Login events can help unify identity across browsers, devices, and sessions. In such a sense, it is there can be a single user identity for all his/her interaction with your website, regardless of the device s/he used or the fact that he was logged in or not.
Different approaches can be used to handle tying back events happening before the login event to the user’s identity.
Cookies matching is one such technique where if events have previously been sent to the server, they can be tied back to the resolved identity through a lookup. For instance, if we had an anonymous visitor id set up on desktop and mobile, which resolved to one logged-in identity, the data related to these users could be traced back from the following matching table:
Matching data could be provided to the server on the login event and all other data provided using the pseudonymous visitor_id.
Event Push, using the local storage of the browser, it is possible to cache browsing events on the browser until one’s identity has been resolved.
The above picture explains how the behavior would work. If a given visitor identified with visitor id 2020, visited the website on four occasions. On the first and second sessions that the user would show up on the website, the data would start to get accumulated in the browser storage with no data being pushed to the server. In the third session, until the login event happens, the data would continue to be accumulated within the browser but once the login event happened and the user’s identity has been resolved to userid: 123, the data is sent to the server and the event data within the browser storage. In the fourth session, since the identity has been previously resolved, the event data can directly be sent to the server.
At the heart of this data collection effort is the customer profile, a repository of data at the user level that contains all the relevant attributes and event history of a customer. This information can be retrieved when a user logs in to personalize his/her experience in a consistent way across devices.
The data in the customer profile can then be used to fulfill different personalization use cases. Retrieving historical data stored in the customer profile for display, retrieving different scores previously computed, or retrieving features needed to feed a recommendation model.
Amazon uses different types of personalization on its website; for instance, besides the previously mentioned user-item content block, they also rely on more straightforward personalization mechanisms such as retrieving your browsing history or past purchases.
TIn the above example, data is extracted from a customer profile to feed a recommendation model. Historical data can be used to provide a deeper and more relevant recommendation to the users.
Certain identifiers can be used to match identities across channels. Within an omnichannel setup, the golden record “360 Customer profile” serves as a holistic view of the customer across all interaction touchpoints.

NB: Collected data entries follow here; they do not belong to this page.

/-- Whether a TPDO mapping entry may be made; the subindex 0 of an array or record is a U8 (02 R41, R60). -/
def mapOk (v : Nat) : Bool :=
  let idx := v / 65536
  if v / 256 % 256 = 0 ∧ 0 < highestSub idx objTable then decide (0x8000 ≤ idx) && decide (idx ≤ 0x8FFF) && decide (v % 256 = 8)
  else match findRow idx (v / 256 % 256) objTable with
  | some o =>
    decide (0x8000 ≤ idx) && decide (idx ≤ 0x8FFF) && o.ty.numeric && decide (o.ty ≠ .u64) && decide (o.ty.size.getD 0 * 8 = v % 256)
  | none => false

/-- The bits that the first `n` entries of a TPDO's mapping map (02 R60). -/
def State.mapBits (s : State) (idx n : Nat) : Nat := sumOf ((List.range n).map (fun k => s.cfg idx (k + 1) % 256))

/-- Whether a TPDO is valid: bit 31 of its COB-ID is 0 (02 R60). -/
def State.tpdoValid (s : State) (k : Nat) : Bool := !(bitOf (s.cfg (0x1800 + k) 1) 31)

/-- The checks of a COB-ID, a mapping count and a mapping entry and a transmission type (02 R59, R60, R488). -/
def State.pdoCheck (s : State) (idx sub v : Nat) : Nat :=
  if idx < 0x1A00 then
    (if sub = 2 then (if v = 254 ∨ v = 255 then 0 else 0x06090030)
     else if sub ≠ 1 then 0
     else if 0x800007FF < v then 0x06090031
     else if v / 2048 % 1048576 ≠ 0 then 0x06090030
     else if s.tpdoValid (idx - 0x1800) ∧ v % 2147483648 ≠ s.cfg idx 1 % 2147483648 then 0x08000022 else 0)
  else if sub = 0 ∧ 512 < s.mapBits idx v then 0x06040042
  else if sub ≠ 0 ∧ mapOk v = false then 0x06040041
  else if s.tpdoValid (idx - 0x1A00) then 0x08000022 else 0

/-- The check of a port's power budget (13 R361; 18 R468). -/
def State.budgetCheck (s : State) (p v : Nat) : Nat :=
  let mine := max (s.budget p) v
  let sum := fun (ps : List Nat) => s.reservedOf (ps.filter (fun q => decide (q ≠ p))) + mine
  if s.cfg 0x4010 p = 0 ∧ 0 < v then 0x08000022
  else if s.cfg 0x3010 (galOf p) < sum (portsOfGal (galOf p)) ∨ s.cfg 0x2040 1 < sum allPorts then 0x06090031
  else 0

/-- The check of a translator slot share (08 R239, R255). -/
def State.shareCheck (s : State) (p v : Nat) : Nat :=
  if 48 < v + sumOf (((portsOfGal (galOf p)).filter (fun q => decide (q ≠ p))).map (s.cfg 0x4040)) then 0x06090031
  else if v < s.slotsReserved p then 0x06090032 else 0

/-- The check of a speed fallback write: the Gen 1x1 charges stay within every limit (08 R246). -/
def State.fallbackCheck (s : State) (p v : Nat) : Nat :=
  if v = 0 then 0
  else
    let cs := (s.reservedPipes (fun x => decide (x.port = p))).flatMap (fun x => (s.getUsb p).charges x v (s.cfg 0x4040 p))
    if chargesFit 1 [] cs ∧ chargesFit 2 [] cs = true then 0 else 0x06090031

/-- Whether a write would leave no operator path enabled (02 R54). -/
def State.lastPath (s : State) (sub v : Nat) : Bool :=
  decide (v = 0) && [1, 2, 3, 4].all (fun j => decide (j = sub) || decide (s.cfg 0x2011 j = 0))
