-- ==== Sys2Proof/Machine/Tick.lean ====
section
/-!
DEFINITION. What a microsecond does whatever is commanded: the step on an empty queue (log entry 1).
-/
namespace Sys2Proof.Machine

/-- Hub time and the free-running microsecond count, while the core PLL is locked; the frequency correction of PTP gathers in millionths
of a ns (01 R29; 04 R121; 09 R257). -/
def State.tickTime (s : State) : State :=
  if s.locked .core then
    let f := s.ptp.frac + s.ptp.freq
    (s.modClk (fun c => { c with hubTime := c.hubTime + 1000 + BitVec.ofInt 64 (f / 1000000), usCount := c.usCount + 1 })).modPtp
      (fun p => { p with frac := f % 1000000 })
  else s

/-- The slow clock: 32,768 edges a second from the crystal, 32,000 from the RC oscillator; each edge counts the alarm down and
refreshes the mirrors (01 R29, R37; 00 R9; 15 R405). -/
def State.tickSlow (s : State) : State :=
  let f := s.dps.slowFrac + (if s.clk.rc32 then 32000 else 32768)
  let s := s.modDps (fun d => { d with slowFrac := f % 1000000, slowEdges := d.slowEdges + f / 1000000 })
  if f < 1000000 then s else s.alarmEdge.refreshMirrors

/-- Frames leave the links' transmit queues at 100 Gbit/s a link, 800 Gbit/s on a single link, and those that waited for a link
follow; each loan's periodic reservation covers a microsecond's worth of what it sent ahead (04 R115; 07 R231). -/
def State.tickLinks (s : State) : State :=
  let rate := if s.upl.mode then 100000 else 12500
  let s := s.members.foldl (fun s m => State.drainLink m ((s.link m).queue.length + 1) rate s) s
  let s := State.flushBacklog s.upl.backlog.length s
  s.modUpl (fun u => { u with
    perUsed := u.perUsed.foldl (fun m e => SMap.put 0 m e.1 (e.2 - (s.getTenants e.1).periodic)) u.perUsed })

/-- The Vault attachment carries 504 Gbit/s in each direction, 63,000 bytes in a microsecond, and commands that waited follow (01 R27; 10
R286). -/
def State.tickVault (s : State) : State :=
  let more := fun (r : Int) => if r + 63000 < 63000 then r + 63000 else 63000
  let s := s.modVault (fun v => { v with roomIn := more v.roomIn, roomOut := more v.roomOut })
  s.nvmePump s.vault.cmds.length

/-- The mover engine moves 64 bytes in each cycle of 1.25 GHz, at most 156 bursts in a microsecond (11 R309). -/
def State.tickMovers (s : State) : State := s.grants 156

/-- The current limits whose hold ends (14 R373). -/
def State.tickPorts (s : State) : State := s.pwr.foldl (fun s e => s.modPwr e.1 (PortPwr.ilimTick s.now)) s

/-- A unit crosses each die-to-die link that sends units: a repeat has succeeded, and an injection on the link fires (01 R21; 16
R426). -/
def State.tickDies (s : State) : State :=
  [1, 2, 3, 4, 5, 6, 7].foldl (fun s n => if s.linkLive n then (s.modDie n DieLink.unitOk).injectLink n else s) s

/-- One microsecond with nothing commanded (log entry 1). -/
def State.tick (s : State) : State := s.tickTime.tickSlow.tickLinks.tickVault.tickMovers.tickPorts.tickDies.criticalUse

end Sys2Proof.Machine
end

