/-- A lower state is entered only with every guard clear, and settling ends in its target. In Run, a request for a lower state
over a path that may write it, with every guard of that state clear, begins Settling towards it; with a guard failing and
nothing else waiting it is held and BLOCKED names the guards. When the last guard of a held request clears, or the guards of
Drowse have held for the idle time, Settling begins. Its end, with Flush and the switches done, reaches the target with no
wake event latched and no request held, and with one latched goes to Waking; either sets ENTERED. Cites R392 (15), R393 (15),
R394 (15), R397 (15), R403 (15), R405 (15). -/
def Obligations.StateRequests : Prop :=
  (∀ (s : State) (n : Nat) (path : Path), MayWrite s path 0x2100 1 → s.dps.state = .run → 1 ≤ n → n ≤ 3 →
    s.guards (pwrOf n) (match path with | .house _ => true | _ => false) = 0 →
    Gives (.requestedStateWrite n path) s (fun t => t.dps.state = .settling ∧ t.dps.target = pwrOf n ∧ t.dps.request = none ∧
      Sent.answer path 0x2100 1 0 ∈ t.sent)) ∧
  (∀ (s : State) (n : Nat) (path : Path), Quiet s → MayWrite s path 0x2100 1 → s.dps.state = .run → 1 ≤ n → n ≤ 3 →
    s.guards (pwrOf n) (match path with | .house _ => true | _ => false) ≠ 0 →
    Gives (.requestedStateWrite n path) s (fun t => t.dps.state = .run ∧ t.dps.request = some (pwrOf n) ∧
      t.dps.blocked = BitVec.ofNat 6 (s.guards (pwrOf n) (match path with | .house _ => true | _ => false)) ∧
      Sent.answer path 0x2100 1 0 ∈ t.sent)) ∧
  (∀ (s : State) (v : PwrState), s.dps.request = some v → (s.dps.state = .run ∨ s.dps.state = .drowse) → s.guards v s.dps.requestHouse = 0 →
    Gives .entryGuardClear s (fun t => t.dps.state = .settling ∧ t.dps.target = v ∧ t.dps.fromState = s.dps.state)) ∧
  (∀ (s : State), s.dps.state = .run → s.cfg 0x2100 2 ≠ 0 → s.cfg 0x2100 1 = 0 → s.dps.request = none → s.guards .drowse false = 0 →
    Gives .drowseIdleExpiry s (fun t => t.dps.state = .settling ∧ t.dps.target = .drowse)) ∧
  (∀ (s : State), s.dps.state = .settling → s.settleReady = true → s.dps.latch = [] → s.dps.request = none →
    Gives .settlingDone s (fun t => t.dps.state = s.dps.target ∧ t.dps.evt.getLsbD 0 = true)) ∧
  (∀ (s : State), s.dps.state = .settling → s.settleReady = true → s.dps.latch ≠ [] →
    Gives .settlingDone s (fun t => t.dps.state = .waking ∧ t.dps.fromState = s.dps.target ∧ t.dps.evt.getLsbD 0 = true))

Data from marketing and CRM automation software can easily be tied back at the customer level using email as a matching key. Tracking identifiers can further be used in these emails to match data from the marketing automation software with website data, potentially offering session matching identifiers between the two systems.
Interaction with customer service typically happens in one of three flavors: calls, emails, and chat. These interaction points’ data can be integrated using any user or order level identifier. Matching can be done at the time of processing the customer’s request doing a lookup in the system for any provided identifier. When using onsite chat widgets and forum support, it is further possible to tie customer contact and requests directly to a session identifier.
For point of sales, loyalty cards and programs allows us to have a link from sales to unique customers, regardless of payment method. Data points such as email address, phone number, name & address can be used as identifiers to merge customer data points into a unique profile. In the case of card payment, card fingerprints can be used as an additional identifier for matching purposes. These identifiers can be used to merge the available basket purchase data with online data.